A representative for X did not immediately respond to a request for comment.

Such a public battle between a former board member and the company he once helped manage is rare — most boardroom disputes are settled quietly behind the scenes. But Mr. Musk’s tumultuous acquisition of the social media company for $44 billion upended many notions of normal business practices, and the billionaire has faced a slew of lawsuits over his handling of the deal.

With his lawsuit, Mr. Kordestani becomes the most senior Twitter leader to take legal action against Mr. Musk — but certainly not the first. Twitter’s former chief executive, chief financial officer, and top lawyers have also sued the company to recoup compensation, and thousands of employees have joined mass arbitration cases that accuse Mr.
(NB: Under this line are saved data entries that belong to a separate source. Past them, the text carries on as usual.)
-- ==== Sys2Proof/Laws/Memory.lean ====
section
/-! SUPPORT. Sparse maps and memories: read after write, and that every memory operation keeps the canonical form. -/

namespace Sys2Proof.Machine

/-! ### Sparse maps -/

theorem Sparse.wfFrom_mono {α : Type} [DecidableEq α] {d : α} {m : Sparse α} {a b : Nat} (h : a ≤ b)
    (hm : Sparse.wfFrom d b m = true) : Sparse.wfFrom d a m = true := by
  cases m with
  | nil => rfl
  | cons e r =>
    obtain ⟨k, v⟩ := e
    simp only [Sparse.wfFrom, Bool.and_eq_true, decide_eq_true_eq] at hm ⊢
    exact ⟨⟨by omega, hm.1.2⟩, hm.2⟩

theorem Sparse.wfFrom_filter {α : Type} [DecidableEq α] (d : α) (p : Nat × α → Bool) (m : Sparse α) (lo : Nat)
    (hm : Sparse.wfFrom d lo m = true) : Sparse.wfFrom d lo (m.filter p) = true := by
  induction m generalizing lo with
  | nil => rfl
  | cons e r ih =>
    obtain ⟨k, v⟩ := e
    simp only [Sparse.wfFrom, Bool.and_eq_true, decide_eq_true_eq] at hm
    obtain ⟨⟨h1, h2⟩, h3⟩ := hm
    simp only [List.filter]
    split
    · simp only [Sparse.wfFrom, Bool.and_eq_true, decide_eq_true_eq]
      exact ⟨⟨h1, h2⟩, ih (k + 1) h3⟩
    · exact Sparse.wfFrom_mono (by omega) (ih (k + 1) h3)

theorem Sparse.wfFrom_insert {α : Type} [DecidableEq α] (d : α) (m : Sparse α) (lo k : Nat) (v : α) (hk : lo ≤ k) (hv : v ≠ d)
    (hm : Sparse.wfFrom d lo m = true) : Sparse.wfFrom d lo (Sparse.insert m k v) = true := by
  induction m generalizing lo with
  | nil => simp [Sparse.insert, Sparse.wfFrom, hk, hv]
  | cons e r ih =>
    obtain ⟨k', v'⟩ := e
    simp only [Sparse.wfFrom, Bool.and_eq_true, decide_eq_true_eq] at hm
    obtain ⟨⟨h1, h2⟩, h3⟩ := hm
    simp only [Sparse.insert]
    split
    · simp only [Sparse.wfFrom, Bool.and_eq_true, decide_eq_true_eq]
      exact ⟨⟨hk, hv⟩, ⟨by omega, h2⟩, h3⟩
    · split
      · simp only [Sparse.wfFrom, Bool.and_eq_true, decide_eq_true_eq]
        exact ⟨⟨hk, hv⟩, by subst_vars; exact h3⟩
      · simp only [Sparse.wfFrom, Bool.and_eq_true, decide_eq_true_eq]
        exact ⟨⟨h1, h2⟩, ih (k' + 1) (by omega) h3⟩

/-- A set from a lower bound on keeps the form. -/
theorem Sparse.wfFrom_set {α : Type} [DecidableEq α] (d : α) (m : Sparse α) (lo k : Nat) (v : α) (hk : lo ≤ k)
    (hm : Sparse.wfFrom d lo m = true) : Sparse.wfFrom d lo (Sparse.set d m k v) = true := by
  unfold Sparse.set
  split
  · exact Sparse.wfFrom_filter d _ m lo hm
  · exact Sparse.wfFrom_insert d m lo k v hk ‹_› hm

/-- A set keeps the form. -/
theorem Sparse.wf_set {α : Type} [DecidableEq α] {d : α} {m : Sparse α} (k : Nat) (v : α) (hm : Sparse.wf d m = true) :
    Sparse.wf d (Sparse.set d m k v) = true := Sparse.wfFrom_set d m 0 k v (Nat.zero_le k) hm

/-- A change of every value keeps the form. -/
theorem Sparse.wfFrom_mapKey {α : Type} [DecidableEq α] (d : α) (f : Nat → α → α) (m : Sparse α) (lo : Nat)
    (hm : Sparse.wfFrom d lo m = true) : Sparse.wfFrom d lo (Sparse.mapKey d f m) = true := by
  induction m generalizing lo with
  | nil => rfl
  | cons e r ih =>
    obtain ⟨k, v⟩ := e
    simp only [Sparse.wfFrom, Bool.and_eq_true, decide_eq_true_eq] at hm
    simp only [Sparse.mapKey]
    split
    · exact Sparse.wfFrom_mono (by omega) (ih (k + 1) hm.2)
    · simp only [Sparse.wfFrom, Bool.and_eq_true, decide_eq_true_eq]
      exact ⟨⟨hm.1.1, ‹_›⟩, ih (k + 1) hm.2⟩
theorem Sparse.wf_mapKey {α : Type} [DecidableEq α] {d : α} {m : Sparse α} (f : Nat → α → α) (hm : Sparse.wf d m = true) :
    Sparse.wf d (Sparse.mapKey d f m) = true := Sparse.wfFrom_mapKey d f m 0 hm

theorem Sparse.get_insert {α : Type} (d : α) (m : Sparse α) (k j : Nat) (v : α) :
    Sparse.get d (Sparse.insert m k v) j = if j = k then v else Sparse.get d m j := by
  induction m with
  | nil => rfl
  | cons e r ih =>
    obtain ⟨k', v'⟩ := e
    simp only [Sparse.insert]
    split
    · simp only [Sparse.get]
    · split
      · subst_vars
        simp only [Sparse.get]
        split <;> rfl
      · simp only [Sparse.get, ih]
        split
        · subst_vars
          rw [if_neg (by omega)]
        · rfl
theorem Sparse.get_filter_ne {α : Type} (d : α) (m : Sparse α) (k j : Nat) :
    Sparse.get d (m.filter fun e => decide (e.1 ≠ k)) j = if j = k then d else Sparse.get d m j := by
  induction m with
  | nil => simp [Sparse.get]
  | cons e r ih =>
    obtain ⟨k', v'⟩ := e
    by_cases hk : k' = k
    · subst hk
      simp only [List.filter, ne_eq, not_true_eq_false, decide_false, Sparse.get]
      simp only [ne_eq] at ih
      rw [ih]
      split <;> rfl
    · simp only [List.filter, ne_eq, hk, not_false_eq_true, decide_true, Sparse.get]
      simp only [ne_eq] at ih
      rw [ih]
      split
      · subst_vars
        rw [if_neg hk]
      · rfl
/-- Read after write. -/
@[simp] theorem Sparse.get_set {α : Type} [DecidableEq α] (d : α) (m : Sparse α) (k j : Nat) (v : α) :
    Sparse.get d (Sparse.set d m k v) j = if j = k then v else Sparse.get d m j := by
  unfold Sparse.set
  split
  · subst_vars
    exact Sparse.get_filter_ne _ m k j
  · exact Sparse.get_insert d m k j v

/-! ### Bytes -/

theorem readByte_writeByte (m : Mem) (a b : Nat) (x : Byte) :
    readByte (writeByte m a x) b = if b = a then x else readByte m b := Sparse.get_set 0 m a b x
theorem wf_writeByte {m : Mem} (a : Nat) (x : Byte) (hm : Memory.wf m = true) : Memory.wf (writeByte m a x) = true :=
  Sparse.wf_set a x hm
theorem wf_writeBytes {m : Mem} (a : Nat) (l : List Byte) (hm : Memory.wf m = true) :
    Memory.wf (writeBytes m a l) = true := by
  induction l generalizing m a with
  | nil => exact hm
  | cons b l ih => exact ih (a + 1) (wf_writeByte a b hm)
theorem wf_writeLE {m : Mem} (a n v : Nat) (hm : Memory.wf m = true) : Memory.wf (writeLE m a n v) = true :=
  wf_writeBytes a _ hm
theorem wf_clearRange {m : Mem} (a n : Nat) (hm : Memory.wf m = true) : Memory.wf (clearRange m a n) = true :=
  Sparse.wfFrom_filter _ _ m 0 hm
theorem wf_pasteMem {m : Mem} (a n : Nat) (src : Mem) (hm : Memory.wf m = true) : Memory.wf (pasteMem m a n src) = true := by
  unfold pasteMem
  generalize hc : clearRange m a n = m0
  have h0 : Memory.wf m0 = true := hc ▸ wf_clearRange a n hm
  clear hc
  induction src generalizing m0 with
  | nil => exact h0
  | cons c r ih =>
    simp only [List.foldl_cons]
    split
    · exact ih _ (wf_writeByte _ _ h0)
    · exact ih _ h0
theorem wf_sliceMem {m : Mem} (a n : Nat) (hm : Memory.wf m = true) : Memory.wf (sliceMem m a n) = true := by
  unfold sliceMem Memory.wf Sparse.wf
  have key : ∀ (l : Mem) (lo lo' : Nat), Sparse.wfFrom (0 : Byte) lo l = true → (∀ c ∈ l, a ≤ c.1 ∧ lo' ≤ c.1 - a) →
      Sparse.wfFrom (0 : Byte) lo' (l.map fun c => (c.1 - a, c.2)) = true := by
    intro l
    induction l with
    | nil => intro lo lo' _ _; rfl
    | cons e r ih =>
      intro lo lo' h hb
      obtain ⟨k, v⟩ := e
      simp only [Sparse.wfFrom, Bool.and_eq_true, decide_eq_true_eq] at h
      have hk := hb (k, v) (by simp)
      simp only [List.map_cons, Sparse.wfFrom, Bool.and_eq_true, decide_eq_true_eq]
      refine ⟨⟨hk.2, h.1.2⟩, ih (k + 1) _ h.2 ?_⟩
      intro c hc
      have h1 := hb c (by simp [hc])
      have h2 : ∀ (l : Mem) (lo : Nat), Sparse.wfFrom (0 : Byte) lo l = true → ∀ c ∈ l, lo ≤ c.1 := by
        intro l
        induction l with
        | nil => intro _ _ c hc; cases hc
        | cons e r ih2 =>
          intro lo h c hc
          obtain ⟨k, v⟩ := e
          simp only [Sparse.wfFrom, Bool.and_eq_true, decide_eq_true_eq] at h
          rcases List.mem_cons.1 hc with rfl | hc
          · exact h.1.1
          · have := ih2 (k + 1) h.2 c hc; omega
      have := h2 r (k + 1) h.2 c hc
      omega
  refine key _ 0 0 (Sparse.wfFrom_filter _ _ m 0 hm) ?_
  intro c hc
  have := (List.mem_filter.1 hc).2
  simp only [Bool.and_eq_true, decide_eq_true_eq] at this
  exact ⟨this.1, Nat.zero_le _⟩

/-- Bytes outside a write are as before. -/
theorem readByte_writeBytes_outside (m : Mem) (a b : Nat) (l : List Byte) (h : b < a ∨ a + l.length ≤ b) :
    readByte (writeBytes m a l) b = readByte m b := by
  induction l generalizing m a with
  | nil => rfl
  | cons x l ih =>
    simp only [List.length_cons] at h
    rw [writeBytes, ih _ (a + 1) (by omega), readByte_writeByte, if_neg (by omega)]
/-- A written byte reads back. -/
theorem readByte_writeBytes_inside (m : Mem) (a i : Nat) (l : List Byte) (h : i < l.length) :
    readByte (writeBytes m a l) (a + i) = l[i] := by
  induction l generalizing m a i with
  | nil => simp at h
  | cons x l ih =>
    cases i with
    | zero => rw [writeBytes, readByte_writeBytes_outside _ _ _ _ (by omega), Nat.add_zero, readByte_writeByte, if_pos rfl]; rfl
    | succ j =>
      simp only [List.length_cons] at h
      rw [writeBytes, show a + (j + 1) = a + 1 + j by omega, ih _ (a + 1) j (by omega)]
      rfl

/-! ### Tables in memory -/

theorem wf_setInvEntry {m : Mem} (b : Build) (c i : Nat) (e : InvEntry) (hm : Memory.wf m = true) :
    Memory.wf (setInvEntry b m c i e) = true := wf_writeLE _ _ _ hm
theorem wf_markAccessed {m : Mem} (b : Build) (pa : Nat) (hm : Memory.wf m = true) : Memory.wf (markAccessed b m pa) = true := by
  simp only [markAccessed]; split
  · exact wf_setInvEntry b _ _ _ hm
  · exact hm
theorem wf_markDirty {m : Mem} (b : Build) (pa : Nat) (hm : Memory.wf m = true) : Memory.wf (markDirty b m pa) = true := by
  simp only [markDirty]; split
  · exact wf_setInvEntry b _ _ _ hm
  · exact hm
theorem wf_markLost {m : Mem} (b : Build) (pa : Nat) (hm : Memory.wf m = true) : Memory.wf (markLost b m pa) = true := by
  simp only [markLost]; split
  · exact hm
  split
  · exact wf_setInvEntry b _ _ _ (wf_writeByte _ _ hm)
  · exact wf_writeByte _ _ hm
theorem wf_clearLost {m : Mem} (b : Build) (pa : Nat) (hm : Memory.wf m = true) : Memory.wf (clearLost b m pa) = true := by
  simp only [clearLost]; split
  · exact wf_setInvEntry b _ _ _ (wf_writeByte _ _ hm)
  · exact wf_writeByte _ _ hm
theorem wf_placeTree {m : Mem} (hm : Memory.wf m = true) : Memory.wf (placeTree m) = true := wf_writeLE _ _ _ (wf_writeLE _ _ _ hm)
theorem wf_placePasid {m : Mem} (s : State) (hm : Memory.wf m = true) : Memory.wf (placePasid s m) = true := wf_writeLE _ _ _ hm

/-! ### The state -/

theorem wf_setPasidState {s : State} (p st : Nat) (h : Memory.wf s.mem = true) : Memory.wf (setPasidState s p st).mem = true :=
  wf_writeByte _ _ h
theorem wf_relink {m : Mem} (b : Build) (c i : Nat) (nv : Bool) (nx n j : Nat) (hm : Memory.wf m = true) :
    Memory.wf (relink b m c i nv nx n j) = true := by
  induction n generalizing j with
  | zero => exact hm
  | succ n ih =>
    simp only [relink]
    split
    · exact wf_setInvEntry b _ _ _ hm
    · split
      · exact ih _
      · exact hm
theorem wf_ite {p : Prop} [Decidable p] {x y : Mem} (hx : Memory.wf x = true) (hy : Memory.wf y = true) :
    Memory.wf (if p then x else y) = true := by split <;> assumption
theorem wf_unlinkEntry {m : Mem} (b : Build) (c i : Nat) (hm : Memory.wf m = true) : Memory.wf (unlinkEntry b m c i) = true :=
  wf_ite (wf_writeLE _ _ _ (wf_setInvEntry b _ _ _ hm)) (wf_relink b _ _ _ _ _ _ (wf_setInvEntry b _ _ _ hm))

/-- What a write at the home does to memory. -/
theorem homeStore_mem (s : State) (pa : Nat) (bs : List Byte) :
    (homeStore s pa bs).mem = if ridgeBase ≤ pa ∨ bs.isEmpty = true then s.mem
      else markDirty s.build (writeBytes s.mem pa bs) pa := by
  unfold homeStore; split <;> rfl
@[simp] theorem invalidateLine_mem (s : State) (l : Nat) : (s.invalidateLine l).mem = s.mem := rfl
@[simp] theorem invalidateLine_build (s : State) (l : Nat) : (s.invalidateLine l).build = s.build := rfl
theorem foldl_mem {α : Type} (f : State → α → State) (h : ∀ s a, (f s a).mem = s.mem) (l : List α) (s : State) :
    (l.foldl f s).mem = s.mem := by
  induction l generalizing s with
  | nil => rfl
  | cons a l ih => rw [List.foldl_cons, ih, h]
theorem foldl_build {α : Type} (f : State → α → State) (h : ∀ s a, (f s a).build = s.build) (l : List α) (s : State) :
    (l.foldl f s).build = s.build := by
  induction l generalizing s with
  | nil => rfl
  | cons a l ih => rw [List.foldl_cons, ih, h]
theorem wf_homeStore {s : State} (pa : Nat) (bs : List Byte) (h : Memory.wf s.mem = true) :
    Memory.wf (homeStore s pa bs).mem = true := by
  rw [homeStore_mem]; split
  · exact h
  · exact wf_markDirty _ _ (wf_writeBytes _ _ h)
theorem homeWrite_mem (s : State) (pa : Nat) (bs : List Byte) :
    (homeWrite s pa bs).mem = if ridgeBase ≤ pa ∨ bs.isEmpty = true then s.mem
      else markDirty s.build (writeBytes s.mem pa bs) pa := by
  simp only [homeWrite, homeStore_mem, foldl_mem _ invalidateLine_mem, foldl_mem _ State.recall_mem,
    foldl_build _ invalidateLine_build, foldl_build _ State.recall_build]
theorem wf_homeWrite {s : State} (pa : Nat) (bs : List Byte) (h : Memory.wf s.mem = true) :
    Memory.wf (homeWrite s pa bs).mem = true := by
  rw [homeWrite_mem]; split
  · exact h
  · exact wf_markDirty _ _ (wf_writeBytes _ _ h)
theorem wf_noteAccess {s : State} (pa kind : Nat) (h : Memory.wf s.mem = true) : Memory.wf (noteAccess s pa kind).mem = true := by
  simp only [noteAccess]; split
  · exact wf_markAccessed _ _ h
  · exact h
theorem adjPin_mem (s : State) (pa : Nat) (f : Nat → Nat) :
    (adjPin s pa f).mem = if pa < localBytes s.build ∧ (invEntry s.build s.mem (stackOf s.build pa) (frameIdx s.build pa)).valid
      then setInvEntry s.build s.mem (stackOf s.build pa) (frameIdx s.build pa)
        { invEntry s.build s.mem (stackOf s.build pa) (frameIdx s.build pa) with
          pin := f (invEntry s.build s.mem (stackOf s.build pa) (frameIdx s.build pa)).pin }
      else s.mem := apply_ite State.mem _ _ _
theorem wf_adjPin {s : State} (pa : Nat) (f : Nat → Nat) (h : Memory.wf s.mem = true) : Memory.wf (adjPin s pa f).mem = true := by
  rw [adjPin_mem]
  exact wf_ite (wf_setInvEntry _ _ _ _ h) h
theorem wf_discardFrame {s : State} (c i pa : Nat) (h : Memory.wf s.mem = true) :
    Memory.wf (unlinkEntry s.build (writeLE (clearRange s.mem pa 65536) (lostAddr s.build c i) 16 0) c i) = true :=
  wf_unlinkEntry _ _ _ (wf_writeLE _ _ _ (wf_clearRange _ _ h))
theorem wf_reset : Memory.wf State.reset.mem = true := rfl

end Sys2Proof.Machine
end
Musk of wrongfully terminating them and refusing to pay proper severance.

Omid Kordestani, a former board member of Twitter, (now rebranded as X), has filed a lawsuit against Elon Musk’s social media company alleging that they failed to cash out over $20 million worth of his shares, Benzinga reported.

The lawsuit, filed in California Superior Court in San Francisco on Friday, accuses X of benefiting from Kordestani’s seven years of service to Twitter without compensating him.

The Iranian-American businessman, who joined Twitter’s board in 2015, played a significant role in the sale of the company to Musk in 2022.  He received most of his compensation in stock.

However, after Musk’s acquisition, he allegedly refused to pay Kordestani for those shares, the report noted. 

According to the lawsuit, Musk’s purchase agreement stipulated that Kordestani’s 800,000 stock options, worth over $20 million, should have been paid out within five days of the deal’s closure. However, that payment was allegedly not made.

In my opinion, Mr Musk should have done the right thing and paid out the stock options that Mr. Kordestani had earned. I cannot imagine why Mr. Musk decided to just … not fulfill his obligation to pay Mr. Kordestani what he as owed.


Elon Musk’s X Loses Lawsuit Against Bright Data Over Scraping



A federal judge in California dismissed a lawsuit filed by Elon Musk’s X against Israel’s Bright Data, in a case that involved the scraping of public online data and its appropriate uses, CNBC reported.

X, formerly Twitter, sued Bright Data, alleging the company “scrapes data from X” and sells it “using elaborate technical measures to evade X Corp.’s anti-scraping technology.” X also claimed the company violated its terms of service and copyright.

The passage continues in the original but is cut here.